> YOUR ASSIGNMENT: Would you output the entries below only from the line containing "what the device" through the line containing "a partition. -/", exactly as they stand and with both ends included?

(Dataset entries)
-- ==== Sys2Proof/Machine/Contexts.lean ====
section
/-! DEFINITION. Partitions, context entries, windows, teardown and the turns that contexts take (R323-R336, R342), and
what the device does about an uncorrectable memory error (R263-R266, R635). -/
namespace Sys2Proof.Machine

/-! ### Partitions -/

/-- The stopes of partition `p`; none when it is not VALID (R323, R348). -/
def State.partStopes (s : State) (p : Nat) : List Nat :=
  let v := s.rd devPage (0x100 + 4 * p)
  if p < 32 && bit v 12 then (List.range (2 ^ fld v 10 8)).map fun k => fld v 4 0 + k else []

/-- The partition that holds a stope (R323). -/
def State.partOf (s : State) (st : Nat) : Option Nat := (List.range 32).find? fun p => (s.partStopes p).contains st

/-- The partition of a list of logical faces, when all lie in one (R17). -/
def State.partOfFaces (s : State) (fs : List Nat) : Option Nat :=
  match fs with
  | [] => none
  | f :: _ =>
    match s.partOf (stopeOfFace f) with
    | none => none
    | some p => if fs.all fun g => (s.partStopes p).contains (stopeOfFace g) then some p else none

/-- The logical faces of a partition. -/
def State.partFaces (s : State) (p : Nat) : List Nat := (s.partStopes p).flatMap fun st => (List.range 16).map fun k => 16 * st + k

/-- A stope of the partition has been retired (R643). -/
def State.partRetired (s : State) (p : Nat) : Bool := (s.partStopes p).any s.stopeRetired

/-- How partition `p` takes turns. -/
def State.part (s : State) (p : Nat) : PartSt := NMap.get {} s.parts p

/-- The state with a partition's turns replaced. -/
def State.setPart (s : State) (p : Nat) (x : PartSt) : State := { s with parts := NMap.put s.parts p x }

/-! ### Context entries -/

/-- The sixteen words of an entry (R328). -/
def Ctx.words (c : Ctx) (h : Nat) (resident : Bool) : List Nat :=
  [ h + c.part * 2 ^ 16 + c.cls * 2 ^ 22 + c.hg * 2 ^ 24 + c.bidx * 2 ^ 26 + b2n c.batch * 2 ^ 28,
    c.state + b2n resident * 8 + (if resident then c.slot * 16 else 0) + c.fault * 2 ^ 16,
    c.slice, c.wmask, c.save % 2 ^ 32, c.save / 2 ^ 32, c.gsave, c.glen, c.btable, c.pool, c.clip % 2 ^ 32, c.clip / 2 ^ 32,
    c.elem % 2 ^ 32, c.elem / 2 ^ 32, c.blockedAt, 0 ]

/-- The entry that sixteen words spell (R328). -/
def Ctx.ofWords (w : Nat → Nat) : Ctx where
  part := fld (w 0) 21 16
  cls := fld (w 0) 23 22
  hg := fld (w 0) 25 24
  bidx := fld (w 0) 27 26
  batch := bit (w 0) 28
  state := fld (w 1) 2 0
  fault := fld (w 1) 31 16
  slice := fld (w 2) 16 0
  wmask := fld (w 3) 7 0
  save := (fld (w 4) 31 12) * 4096 + fld (w 5) 7 0 * 2 ^ 32
  gsave := fld (w 6) 26 6 * 64
  glen := fld (w 7) 13 0
  btable := fld (w 8) 26 6 * 64
  pool := fld (w 9) 23 0
  clip := w 10 + w 11 * 2 ^ 32
  elem := w 12 + w 13 * 2 ^ 32
  blockedAt := w 14
  slot := fld (w 1) 9 4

> YOUR SOLUTION:
what the device does about an uncorrectable memory error (R263-R266, R635). -/
namespace Sys2Proof.Machine

/-! ### Partitions -/

/-- The stopes of partition `p`; none when it is not VALID (R323, R348). -/
def State.partStopes (s : State) (p : Nat) : List Nat :=
  let v := s.rd devPage (0x100 + 4 * p)
  if p < 32 && bit v 12 then (List.range (2 ^ fld v 10 8)).map fun k => fld v 4 0 + k else []

/-- The partition that holds a stope (R323). -/
def State.partOf (s : State) (st : Nat) : Option Nat := (List.range 32).find? fun p => (s.partStopes p).contains st

/-- The partition of a list of logical faces, when all lie in one (R17). -/
def State.partOfFaces (s : State) (fs : List Nat) : Option Nat :=
  match fs with
  | [] => none
  | f :: _ =>
    match s.partOf (stopeOfFace f) with
    | none => none
    | some p => if fs.all fun g => (s.partStopes p).contains (stopeOfFace g) then some p else none

/-- The logical faces of a partition. -/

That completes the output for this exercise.